3. Get into the details

Knowing which hooks to use

validate should be used in most cases where you want to confirm that user-inputted data matches your specifications. For most fields, you probably want to use validate. This function gets the proper type per field, and lets you add messages to the cell, including errors, warnings, and rejections, so the user can correct errors themselves. Validate can’t change data, it can only send messages. Compute must be used if you want to perform any type of transformation

recordCompute and batchRecordsCompute should only be used for cases where you must modify user-inputted data or generate new values not provided by the user but needed for your systems. For simple row work (that doesn't make HTTP calls) use recordCompute. If you need to make an a call to an external API, reach for batchRecordsCompute on sheet, as this allows you to request info about multiple values at once for increased performance.

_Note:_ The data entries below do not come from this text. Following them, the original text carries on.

-- ==== Sys2Proof/Machine/Operands.lean ====
section
/-! DEFINITION. Machine/Operands.lean: the forms in which a command reads an operand and writes a result: saturation and FX
arithmetic (00_scope.md rules R7 to R9), immediates (30_encoding.md rule R73), masked controller operands
(44_modulator.md rules R176, R182) and the curve function (rule R177). -/

namespace Sys2Proof.Machine

/-- `a << s` on unbounded integers (rule R7). -/
def shl (a : Int) (s : Nat) : Int := a * ((2 ^ s : Nat) : Int)

/-- `a >> s`, floored, on unbounded integers (rule R7). -/
def shr (a : Int) (s : Nat) : Int := a / ((2 ^ s : Nat) : Int)

/-- `clamp(v, lo, hi)` (rule R7). -/
def clamp (v lo hi : Int) : Int := min (max v lo) hi

/-- `sat64(v)` as an integer (rule R8). -/
def satInt (v : Int) : Int := clamp v minFx maxFx

/-- `sat64(v)` as the 64-bit pattern that is written (rule R8). -/
def sat64 (v : Int) : Word := BitVec.ofInt 64 (satInt v)

/-- `fadd(a, b)` (rule R9). -/
def fadd (a b : Int) : Int := satInt (a + b)

/-- `fsub(a, b)` (rule R9). -/
def fsub (a b : Int) : Int := satInt (a - b)

/-- `fmul(a, b)`: the exact product, floored to Q32.32, then saturated (rule R9). -/
def fmul (a b : Int) : Int := satInt (shr (a * b) 32)

/-- `fdivp(t, d)`, used only with `t ≥ 0` and `d > 0` (rule R9). -/
def fdivp (t d : Int) : Int := shl t 32 / d

/-- `I(n)`: the FX value of an integer (rule R9). -/
def fxOfInt (n : Int) : Int := shl n 32

/-- `sext_20(imm20)` as an INT pattern (30_encoding.md rule R73). -/
def immInt (imm : BitVec 20) : Word := imm.signExtend 64

/-- `sext_20(imm20) << 24` as an FX pattern (30_encoding.md rule R73). -/
def immFx (imm : BitVec 20) : Word := imm.signExtend 64 <<< 24

/-- The low 7 bits of an operand: a MIDI byte half (41_conversion.md rule R98), or `f[rs1] mod 128`, a controller index
(44_modulator.md rules R182, R187). -/
def low7 (v : Word) : BitVec 7 := v.extractLsb' 0 7

/-- `N` of rule R176: how many raw values a controller width has. -/
def rawRange : RawWidth → Int
  | .w7 => 128
  | .w14 => 16384

/-- `r <- raw mod N` (rule R176). -/
def rawOf (width : RawWidth) (raw : Int) : Int := raw % rawRange width

/-- The least value a normalised input of a polarity may take (rules R176, R177). -/
def normLow : Polarity → Int
  | .unipolar => 0
  | .bipolar => -oneFx

/-- `CURVE_FN(curve, pol, x)` (rule R177): an arbitrary function with results in `[0, ONE]` for unipolar and `[-ONE, ONE]`
for bipolar. Clamping the opaque `Config.curveRaw` gives every such function and no other (log 5). -/
def curveFn (c : OpenCurve) (pol : Polarity) (x : Int) : Int :=
  clamp (Config.curveRaw c pol (BitVec.ofInt 64 x)).toInt (normLow pol) oneFx

end Sys2Proof.Machine
end

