-- ==== Sys2Proof/Machine/Ops.lean ====
section
/-! DEFINITION. Machine/Ops.lean: the named operations over registers, units, slots and the accumulator, and the one
exception of PSC with its acknowledgement (60_exceptions.md rules R240 to R244). -/

namespace Sys2Proof.Machine

/-! ### Operand registers (10_state.md rule R20) -/

/-- `f[r]` as a pattern. -/
def State.reg (s : State) (r : Reg) : Word := s.regs[r.toNat]'(r.isLt)

/-- `f[r]` read as an INT, or as an FX value times 2^32 (00_scope.md rule R6). -/
def State.regInt (s : State) (r : Reg) : Int := (s.reg r).toInt

/-- `f[r] <- v`. -/
def State.setReg (s : State) (r : Reg) (v : Word) : State := { s with regs := s.regs.set r.toNat v r.isLt }

/-! ### Units -/

/-- `ENV[u]` (10_state.md rule R23). -/
def State.env (s : State) : EnvSel → Envelope
  | .vol => s.vol
  | .menv => s.menv

/-- Replaces `ENV[u]`. -/
def State.setEnv (s : State) : EnvSel → Envelope → State
  | .vol, e => { s with vol := e }
  | .menv, e => { s with menv := e }

/-- `LFO[u]` (10_state.md rule R26). -/
def State.lfo (s : State) : LfoSel → Lfo
  | .vib => s.vib
  | .mlfo => s.mlfo

/-- Replaces `LFO[u]`. -/
def State.setLfo (s : State) : LfoSel → Lfo → State
  | .vib, o => { s with vib := o }
  | .mlfo, o => { s with mlfo := o }

/-! ### Slots and the accumulator -/

/-- `MOD[i]` (10_state.md rule R27). -/
def State.slot (s : State) (i : BitVec 6) : Slot := s.mods[i.toNat]'(i.isLt)

/-- Replaces `MOD[i]`. -/
def State.setSlot (s : State) (i : BitVec 6) (m : Slot) : State := { s with mods := s.mods.set i.toNat m i.isLt }

/-- `ACC[g]` (10_state.md rule R29). -/
def State.accAt (s : State) (g : BitVec 6) : Word := s.acc[g.toNat]'(g.isLt)

/-- Whether `DIRTY[g]` is set (10_state.md rule R30). -/
def State.dirtyAt (s : State) (g : BitVec 6) : Bool := s.dirty.getLsbD g.toNat

/-! ### The exception (60_exceptions.md) -/

/-- `raise IllegalCommand(w)` (rule R241): the first illegal word is kept until `ILL` is cleared; nothing else changes. It
saves no other state and transfers no control (rule R244). -/
def State.raiseIllegal (s : State) (w : Cmd) : State :=
  { s with illw := if s.ill then s.illw else w, ill := true }

/-- The host's acknowledgement of IllegalCommand, its only return: `ILL` is cleared and `ILLW` stays (rule R244). -/
def State.ackIllegal (s : State) : State := { s with ill := false }

/-- The last effect of every command (10_state.md rule R34, 30_encoding.md rule R80). -/
def State.countCmd (s : State) : State := { s with cmdcnt := s.cmdcnt + 1 }

/-! ### Outcomes -/

/-- A command that completes. -/
def done (s : State) : Host.Outcome State Fault Refusal := .next s

/-- A command whose encoding has a range check (30_encoding.md rule R76 cases 4 and 5): with the check failed it is
illegal, as its word would be (rule R80; log 14); with it passed it has its effect. -/
def ifLegal (i : Instr) (s t : State) : Host.Outcome State Fault Refusal :=
  if i.WellFormed s.params.nmod then done t else done (s.raiseIllegal (encode i))

/-! ### The host's side -/

/-- Leaves what a host read returned (20_memory.md rule R54). -/
def State.setRdata (s : State) (v : Word) : State := { s with rdata := v }

/-- The state with the host's remaining accesses. -/
def State.withBus (s : State) (rest : List HostEvent) : State := { s with bus := rest }

end Sys2Proof.Machine
end

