/-- `T_CB`, words 960 to 1023 (rule R235). -/
def tCbFrom960 : List Nat := [
  0x0000109E7, 0x0000106DB, 0x0000103D9, 0x0000100E0, 0x00000FDEF, 0x00000FB07, 0x00000F827, 0x00000F550,
  0x00000F281, 0x00000EFBB, 0x00000ECFC, 0x00000EA46, 0x00000E797, 0x00000E4F0, 0x00000E252, 0x00000DFBA,
  0x00000DD2B, 0x00000DAA3, 0x00000D822, 0x00000D5A9, 0x00000D336, 0x00000D0CB, 0x00000CE68, 0x00000CC0B,
  0x00000C9B5, 0x00000C766, 0x00000C51D, 0x00000C2DC, 0x00000C0A1, 0x00000BE6C, 0x00000BC3E, 0x00000BA17,
  0x00000B7F5, 0x00000B5DA, 0x00000B3C5, 0x00000B1B7, 0x00000AFAE, 0x00000ADAB, 0x00000ABAE, 0x00000A9B7,
  0x00000A7C6, 0x00000A5DA, 0x00000A3F4, 0x00000A214, 0x00000A039, 0x000009E63, 0x000009C93, 0x000009AC8,
  0x000009903, 0x000009742, 0x000009587, 0x0000093D1, 0x000009220, 0x000009073, 0x000008ECC, 0x000008D2A,
  0x000008B8C, 0x0000089F3, 0x00000885F, 0x0000086CF, 0x000008544, 0x0000083BE, 0x00000823C, 0x0000080BE]

/-- `T_CB`, words 1024 to 1087 (rule R235). -/
def tCbFrom1024 : List Nat := [
  0x000007F45, 0x000007DD0, 0x000007C5F, 0x000007AF3, 0x00000798A, 0x000007826, 0x0000076C6, 0x00000756A,
  0x000007412, 0x0000072BE, 0x00000716E, 0x000007021, 0x000006ED9, 0x000006D94, 0x000006C53, 0x000006B15,
  0x0000069DB, 0x0000068A5, 0x000006773, 0x000006643, 0x000006518, 0x0000063EF, 0x0000062CB, 0x0000061A9,
  0x00000608B, 0x000005F70, 0x000005E58, 0x000005D44, 0x000005C33, 0x000005B24, 0x000005A19, 0x000005911,
  0x00000580C, 0x00000570A, 0x00000560B, 0x00000550F, 0x000005416, 0x00000531F, 0x00000522C, 0x00000513B,
  0x00000504D, 0x000004F62, 0x000004E79, 0x000004D93, 0x000004CB0, 0x000004BCF, 0x000004AF1, 0x000004A15,
  0x00000493C, 0x000004866, 0x000004791, 0x0000046C0, 0x0000045F0, 0x000004523, 0x000004459, 0x000004391,
  0x0000042CB, 0x000004207, 0x000004145, 0x000004086, 0x000003FC9, 0x000003F0E, 0x000003E55, 0x000003D9F]

/-- `T_CB`, words 1088 to 1151 (rule R235). -/
def tCbFrom1088 : List Nat := [
  0x000003CEA, 0x000003C38, 0x000003B87, 0x000003AD9, 0x000003A2C, 0x000003982, 0x0000038D9, 0x000003833,
  0x00000378E, 0x0000036EB, 0x00000364A, 0x0000035AB, 0x00000350E, 0x000003472, 0x0000033D9, 0x000003341,
  0x0000032AB, 0x000003216, 0x000003183, 0x0000030F2, 0x000003063, 0x000002FD5, 0x000002F49, 0x000002EBE,
  0x000002E35, 0x000002DAE, 0x000002D28, 0x000002CA4, 0x000002C21, 0x000002BA0, 0x000002B20, 0x000002AA1,
  0x000002A24, 0x0000029A9, 0x00000292F, 0x0000028B6, 0x00000283F, 0x0000027C9, 0x000002754, 0x0000026E1,
  0x00000266F, 0x0000025FF, 0x00000258F, 0x000002521, 0x0000024B4, 0x000002449, 0x0000023DE, 0x000002375,
  0x00000230D, 0x0000022A7, 0x000002241, 0x0000021DD, 0x00000217A, 0x000002117, 0x0000020B7, 0x000002057,
  0x000001FF8, 0x000001F9A, 0x000001F3E, 0x000001EE2, 0x000001E88, 0x000001E2E, 0x000001DD6, 0x000001D7E]

/-- `T_CB`, words 1152 to 1215 (rule R235). -/
def tCbFrom1152 : List Nat := [
  0x000001D28, 0x000001CD2, 0x000001C7E, 0x000001C2A, 0x000001BD8, 0x000001B86, 0x000001B36, 0x000001AE6,
  0x000001A97, 0x000001A49, 0x0000019FC, 0x0000019B0, 0x000001965, 0x00000191A, 0x0000018D1, 0x000001888,
  0x000001840, 0x0000017F9, 0x0000017B3, 0x00000176D, 0x000001729, 0x0000016E5, 0x0000016A2, 0x00000165F,
  0x00000161E, 0x0000015DD, 0x00000159D, 0x00000155E, 0x00000151F, 0x0000014E1, 0x0000014A4, 0x000001467,
  0x00000142C, 0x0000013F1, 0x0000013B6, 0x00000137C, 0x000001343, 0x00000130B, 0x0000012D3, 0x00000129C,
  0x000001265, 0x00000122F, 0x0000011FA, 0x0000011C5, 0x000001191, 0x00000115E, 0x00000112B, 0x0000010F9,
  0x0000010C7, 0x000001096, 0x000001065, 0x000001035, 0x000001006, 0x000000FD7, 0x000000FA8, 0x000000F7A,
  0x000000F4D, 0x000000F20, 0x000000EF4, 0x000000EC8, 0x000000E9D, 0x000000E72, 0x000000E48, 0x000000E1E]

/-- `T_CB`, words 1216 to 1279 (rule R235). -/
def tCbFrom1216 : List Nat := [
  0x000000DF4, 0x000000DCC, 0x000000DA3, 0x000000D7B, 0x000000D54, 0x000000D2D, 0x000000D06, 0x000000CE0,
  0x000000CBA, 0x000000C95, 0x000000C70, 0x000000C4B, 0x000000C27, 0x000000C04, 0x000000BE1, 0x000000BBE,
  0x000000B9B, 0x000000B79, 0x000000B58, 0x000000B37, 0x000000B16, 0x000000AF5, 0x000000AD5, 0x000000AB5,
  0x000000A96, 0x000000A77, 0x000000A58, 0x000000A3A, 0x000000A1C, 0x0000009FE, 0x0000009E1, 0x0000009C4,
  0x0000009A7, 0x00000098B, 0x00000096F, 0x000000954, 0x000000938, 0x00000091D, 0x000000903, 0x0000008E8,
  0x0000008CE, 0x0000008B4, 0x00000089B, 0x000000882, 0x000000869, 0x000000850, 0x000000838, 0x000000820,
  0x000000808, 0x0000007F0, 0x0000007D9, 0x0000007C2, 0x0000007AB, 0x000000795, 0x00000077E, 0x000000769,
  0x000000753, 0x00000073D, 0x000000728, 0x000000713, 0x0000006FE, 0x0000006EA, 0x0000006D6, 0x0000006C2]

/-- `T_CB`, words 1280 to 1343 (rule R235). -/
def tCbFrom1280 : List Nat := [
  0x0000006AE, 0x00000069A, 0x000000687, 0x000000674, 0x000000661, 0x00000064E, 0x00000063C, 0x000000629,
  0x000000617, 0x000000606, 0x0000005F4, 0x0000005E2, 0x0000005D1, 0x0000005C0, 0x0000005AF, 0x00000059F,
  0x00000058E, 0x00000057E, 0x00000056E, 0x00000055E, 0x00000054E, 0x00000053F, 0x00000052F, 0x000000520,
  0x000000511, 0x000000502, 0x0000004F4, 0x0000004E5, 0x0000004D7, 0x0000004C9, 0x0000004BA, 0x0000004AD,
  0x00000049F, 0x000000491, 0x000000484, 0x000000477, 0x00000046A, 0x00000045D, 0x000000450, 0x000000443,
  0x000000437, 0x00000042A, 0x00000041E, 0x000000412, 0x000000406, 0x0000003FA, 0x0000003EF, 0x0000003E3,
  0x0000003D8, 0x0000003CD, 0x0000003C2, 0x0000003B7, 0x0000003AC, 0x0000003A1, 0x000000396, 0x00000038C,
  0x000000381, 0x000000377, 0x00000036D, 0x000000363, 0x000000359, 0x00000034F, 0x000000345, 0x00000033C]

/-- `T_CB`, words 1344 to 1407 (rule R235). -/
def tCbFrom1344 : List Nat := [
  0x000000332, 0x000000329, 0x000000320, 0x000000317, 0x00000030E, 0x000000305, 0x0000002FC, 0x0000002F3,
  0x0000002EA, 0x0000002E2, 0x0000002D9, 0x0000002D1, 0x0000002C9, 0x0000002C1, 0x0000002B9, 0x0000002B1,
  0x0000002A9, 0x0000002A1, 0x000000299, 0x000000292, 0x00000028A, 0x000000283, 0x00000027B, 0x000000274,
  0x00000026D, 0x000000266, 0x00000025F, 0x000000258, 0x000000251, 0x00000024A, 0x000000243, 0x00000023D,
  0x000000236, 0x000000230, 0x000000229, 0x000000223, 0x00000021D, 0x000000217, 0x000000210, 0x00000020A,
  0x000000204, 0x0000001FE, 0x0000001F9, 0x0000001F3, 0x0000001ED, 0x0000001E7, 0x0000001E2, 0x0000001DC,
  0x0000001D7, 0x0000001D2, 0x0000001CC, 0x0000001C7, 0x0000001C2, 0x0000001BD, 0x0000001B8, 0x0000001B2,
  0x0000001AD, 0x0000001A9, 0x0000001A4, 0x00000019F, 0x00000019A, 0x000000195, 0x000000191, 0x00000018C]

/-- `T_CB`, words 1408 to 1440 (rule R235). -/
def tCbFrom1408 : List Nat := [
  0x000000188, 0x000000183, 0x00000017F, 0x00000017A, 0x000000176, 0x000000172, 0x00000016E, 0x000000169,
  0x000000165, 0x000000161, 0x00000015D, 0x000000159, 0x000000155, 0x000000151, 0x00000014D, 0x00000014A,
  0x000000146, 0x000000142, 0x00000013E, 0x00000013B, 0x000000137, 0x000000134, 0x000000130, 0x00000012D,
  0x000000129, 0x000000126, 0x000000122, 0x00000011F, 0x00000011C, 0x000000119, 0x000000115, 0x000000112,
  0x00000010F]

/-! ### `T_K`, unsigned Q4.32 (rule R232) -/

/-- `T_K`, words 0 to 63 (rule R235). -/
def tKFrom0 : List Nat := [
  0x06E0000000, 0x06E104542F, 0x06E208CEDF, 0x06E30D7017, 0x06E41237DC, 0x06E5172633, 0x06E61C3B23, 0x06E72176B1,
  0x06E826D8E3, 0x06E92C61BF, 0x06EA321149, 0x06EB37E789, 0x06EC3DE484, 0x06ED44083F, 0x06EE4A52C0, 0x06EF50C40D,
  0x06F0575C2B, 0x06F15E1B21, 0x06F26500F4, 0x06F36C0DAA, 0x06F4734149, 0x06F57A9BD6, 0x06F6821D58, 0x06F789C5D3,
  0x06F891954E, 0x06F9998BCE, 0x06FAA1A959, 0x06FBA9EDF6, 0x06FCB259A9, 0x06FDBAEC79, 0x06FEC3A66B, 0x06FFCC8786,
  0x0700D58FCE, 0x0701DEBF4A, 0x0702E815FF, 0x0703F193F4, 0x0704FB392E, 0x07060505B3, 0x07070EF989, 0x07081914B5,
  0x070923573D, 0x070A2DC128, 0x070B38527B, 0x070C430B3B, 0x070D4DEB70, 0x070E58F31E, 0x070F64224B, 0x07106F78FD,
  0x07117AF73B, 0x0712869D09, 0x0713926A6E, 0x07149E5F70, 0x0715AA7C14, 0x0716B6C060, 0x0717C32C5B, 0x0718CFC00A,
  0x0719DC7B73, 0x071AE95E9B, 0x071BF66989, 0x071D039C43, 0x071E10F6CE, 0x071F1E7931, 0x07202C2371, 0x072139F594]

/-- `T_K`, words 64 to 127 (rule R235). -/
def tKFrom64 : List Nat := [
  0x072247EFA0, 0x072356119B, 0x0724645B8A, 0x072572CD75, 0x0726816760, 0x0727902952, 0x07289F1350, 0x0729AE2561,
  0x072ABD5F8A, 0x072BCCC1D2, 0x072CDC4C3D, 0x072DEBFED3, 0x072EFBD999, 0x07300BDC95, 0x07311C07CD, 0x07322C5B47,
  0x07333CD709, 0x07344D7B18, 0x07355E477C, 0x07366F3C39, 0x0737805956, 0x0738919ED9, 0x0739A30CC8, 0x073AB4A328,
  0x073BC66200, 0x073CD84955, 0x073DEA592E, 0x073EFC9191, 0x07400EF283, 0x0741217C0B, 0x0742342E2F, 0x07434708F4,
  0x07445A0C61, 0x07456D387C, 0x0746808D4A, 0x0747940AD2, 0x0748A7B119, 0x0749BB8027, 0x074ACF7800, 0x074BE398AB,
  0x074CF7E22E, 0x074E0C548F, 0x074F20EFD3, 0x075035B402, 0x07514AA121, 0x07525FB736, 0x075374F647, 0x07548A5E5A,
  0x07559FEF75, 0x0756B5A99F, 0x0757CB8CDD, 0x0758E19936, 0x0759F7CEAF, 0x075B0E2D4F, 0x075C24B51C, 0x075D3B661B,
  0x075E524054, 0x075F6943CB, 0x0760807088, 0x076197C690, 0x0762AF45E9, 0x0763C6EE9A, 0x0764DEC0A8, 0x0765F6BC1A]

/-- `T_K`, words 128 to 191 (rule R235). -/
def tKFrom128 : List Nat := [
  0x07670EE0F6, 0x0768272F41, 0x07693FA703, 0x076A584841, 0x076B711301, 0x076C8A074A, 0x076DA32521, 0x076EBC6C8E,
  0x076FD5DD95, 0x0770EF783D, 0x0772093C8C, 0x0773232A89, 0x07743D4239, 0x07755783A3, 0x077671EECD, 0x07778C83BD,
  0x0778A74279, 0x0779C22B08, 0x077ADD3D6F, 0x077BF879B5, 0x077D13DFE0, 0x077E2F6FF6, 0x077F4B29FE, 0x0780670DFD,
  0x0781831BFA, 0x07829F53FB, 0x0783BBB606, 0x0784D84222, 0x0785F4F855, 0x078711D8A4, 0x07882EE316, 0x07894C17B2,
  0x078A69767D, 0x078B86FF7F, 0x078CA4B2BC, 0x078DC2903C, 0x078EE09804, 0x078FFECA1B, 0x07911D2687, 0x07923BAD4E,
  0x07935A5E77, 0x0794793A08, 0x0795984007, 0x0796B7707B, 0x0797D6CB69, 0x0798F650D9, 0x079A1600CF, 0x079B35DB53,
  0x079C55E06B, 0x079D76101D, 0x079E966A70, 0x079FB6EF69, 0x07A0D79F10, 0x07A1F8796A, 0x07A3197E7D, 0x07A43AAE51,
  0x07A55C08EB, 0x07A67D8E51, 0x07A79F3E8B, 0x07A8C1199E, 0x07A9E31F91, 0x07AB055069, 0x07AC27AC2E, 0x07AD4A32E6]

/-- `T_K`, words 192 to 255 (rule R235). -/
def tKFrom192 : List Nat := [
  0x07AE6CE497, 0x07AF8FC147, 0x07B0B2C8FD, 0x07B1D5FBC0, 0x07B2F95994, 0x07B41CE282, 0x07B540968F, 0x07B66475C1,
  0x07B7888020, 0x07B8ACB5B1, 0x07B9D1167B, 0x07BAF5A284, 0x07BC1A59D2, 0x07BD3F3C6D, 0x07BE644A59, 0x07BF89839F,
  0x07C0AEE844, 0x07C1D4784F, 0x07C2FA33C5, 0x07C4201AAE, 0x07C5462D10, 0x07C66C6AF2, 0x07C792D459, 0x07C8B9694C,
  0x07C9E029D2, 0x07CB0715F1, 0x07CC2E2DAF, 0x07CD557114, 0x07CE7CE025, 0x07CFA47AE9, 0x07D0CC4166, 0x07D1F433A3,
  0x07D31C51A6, 0x07D4449B76, 0x07D56D111A, 0x07D695B297, 0x07D7BE7FF4, 0x07D8E77938, 0x07DA109E6A, 0x07DB39EF8F,
  0x07DC636CAE, 0x07DD8D15CE, 0x07DEB6EAF5, 0x07DFE0EC2A, 0x07E10B1973, 0x07E23572D7, 0x07E35FF85C, 0x07E48AAA09,
  0x07E5B587E4, 0x07E6E091F5, 0x07E80BC840, 0x07E9372ACE, 0x07EA62B9A4, 0x07EB8E74C9, 0x07ECBA5C44, 0x07EDE6701B,
  0x07EF12B055, 0x07F03F1CF8, 0x07F16BB60B, 0x07F2987B94, 0x07F3C56D9B, 0x07F4F28C25, 0x07F61FD739, 0x07F74D4EDE]
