-- ==== Sys2Proof/Tests/Slice0.lean ====
section
/-! SUPPORT. Tests/Slice0.lean: the model's own tests. Expected values come from spec/95_test_vectors.md, the rules' examples or
30_encoding.md rule R75. The witnesses at the end meet the hypotheses of the statements that have hypotheses. -/

namespace Sys2Proof.Tests

open Sys2Proof.Machine

set_option Elab.async false

/-! ### Helpers -/

/-- The state of an outcome, or another. -/
def stateOr (o : Host.Outcome State Fault Refusal) (d : State) : State :=
  match o with
  | .next t => t
  | .fault _ => d
  | .refused _ => d

/-- The state after one step that issues a command word. -/
def run (w : Cmd) (s : State) : State := stateOr (step (s.withBus [commandEvent w])) s

/-- Reset with `f1`, `f2`, `f3`. -/
def withF (a b c : Word) : State :=
  { State.reset with regs := (((Vector.replicate 16 0).set 1 a).set 2 b).set 3 c }

/-- Reset with `f1` and the volume envelope. -/
def withVol (a : Word) (e : Envelope) : State := { withF a 0 0 with vol := e }

/-- Reset with `f1` and the vibrato LFO. -/
def withVib (a : Word) (o : Lfo) : State := { withF a 0 0 with vib := o }

/-- 95_test_vectors.md V7: Attack, `T` = 0.75, `DUR` = (0.5, 1, 0.25, 2, 1), `SUS` = 0.5. -/
def attacking : Envelope :=
  { Envelope.reset with
    stg := .attack, t := 0xC0000000, durDelay := 0x80000000, durAttack := 0x100000000, durHold := 0x40000000,
    durDecay := 0x200000000, durRelease := 0x100000000, sus := 0x80000000 }

/-- A running LFO at 2 Hz, a quarter into its cycle. -/
def turning : Lfo := { dly := 0x80000000, frq := 0x200000000, td := 0x80000000, run := true, ph := 0x40000000 }

/-- Slot 0 of 44_modulator.md rule R180's example, slot 1 of rule R184's; nothing summed yet; `f2` = 7, `f3` = 64. -/
def voice : State :=
  ((withF 0 7 64).setSlot 0 (Slot.ofDescriptor 0xFC4000B000001087)).setSlot 1 (Slot.ofDescriptor 0x006400B000000000)

/-- `voice` after `mupd.cc f2, f3`. -/
def notified : State := run 0x31023001 voice

/-! ### WellFormed: an ill-formed term for each check, and a well-formed neighbour (30_encoding.md rule R76) -/

theorem test_refuses_esetp_finished :
    (Instr.esetp .vol .finished 1).rangeFault 64 = some .badStage ∧ (Instr.esetp .vol .release 1).WellFormed 64 := by decide

theorem test_refuses_esetks_attack :
    (Instr.esetks .menv .attack 1 2 3).rangeFault 64 = some .badStage ∧ (Instr.esetks .menv .hold 1 2 3).WellFormed 64 := by decide

theorem test_refuses_esetks_sustain :
    (Instr.esetks .vol .sustain 1 2 3).rangeFault 64 = some .badStage ∧ (Instr.esetks .vol .decay 1 2 3).WellFormed 64 := by decide

theorem test_refuses_mcfg_slot :
    (Instr.mcfg 2 1).rangeFault 2 = some .badSlot ∧ (Instr.mcfg 1 1).WellFormed 2 := by decide

theorem test_refuses_mget_slot :
    (Instr.mget 1 63).rangeFault 63 = some .badSlot ∧ (Instr.mget 1 63).WellFormed 64 := by decide

theorem test_refuses_mmatch_slot :
    (Instr.mmatch .cc 1 2 1).rangeFault 1 = some .badSlot ∧ (Instr.mmatch .cc 1 2 0).WellFormed 1 := by decide

theorem test_refuses_mrdd_slot :
    (Instr.mrdd 1 5).rangeFault 5 = some .badSlot ∧ (Instr.mrdd 1 4).WellFormed 5 := by decide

Parsing, casting, and field conversion.

We have written sensible default implementations of cast functions for TextField, NumberField, and DateField. We wrote extensive tests to document and verify their behavior. Refer to the CastFunction tests to see more.

When our default cast function can't parse an incoming value in a reliable way, the cast function throws an error. The error message shows up in the UI and the original value is stored in the table so users can edit that value into a proper type.

Field functions best practices

field.compute should be idempotent and converge to the same value after calling on the same input, calling the same compute function on the output from the last invocation should return the original input.

compute:(v:string) => {return v.toLocaleLowerCase()}

is a good function, since compute("ASDF") === compute('asdf') === 'asdf'.

4. Test your stuff

We are big believers in Test Driven Development at Flatfile. Well written tests help you reason about the behavior of complex systems.

We extensively used tests while developing this SDK, look here . We encourage you to use our testing system to speed up your development.

Running tests on a Sheet or Workbook is much faster than deploying to Flatfile and manually uploading data to verify behavior. Another added benefit is your tests will stay in this repo and help you make better decisions as you update your Sheets and Workbooks to reflect changing business requirements.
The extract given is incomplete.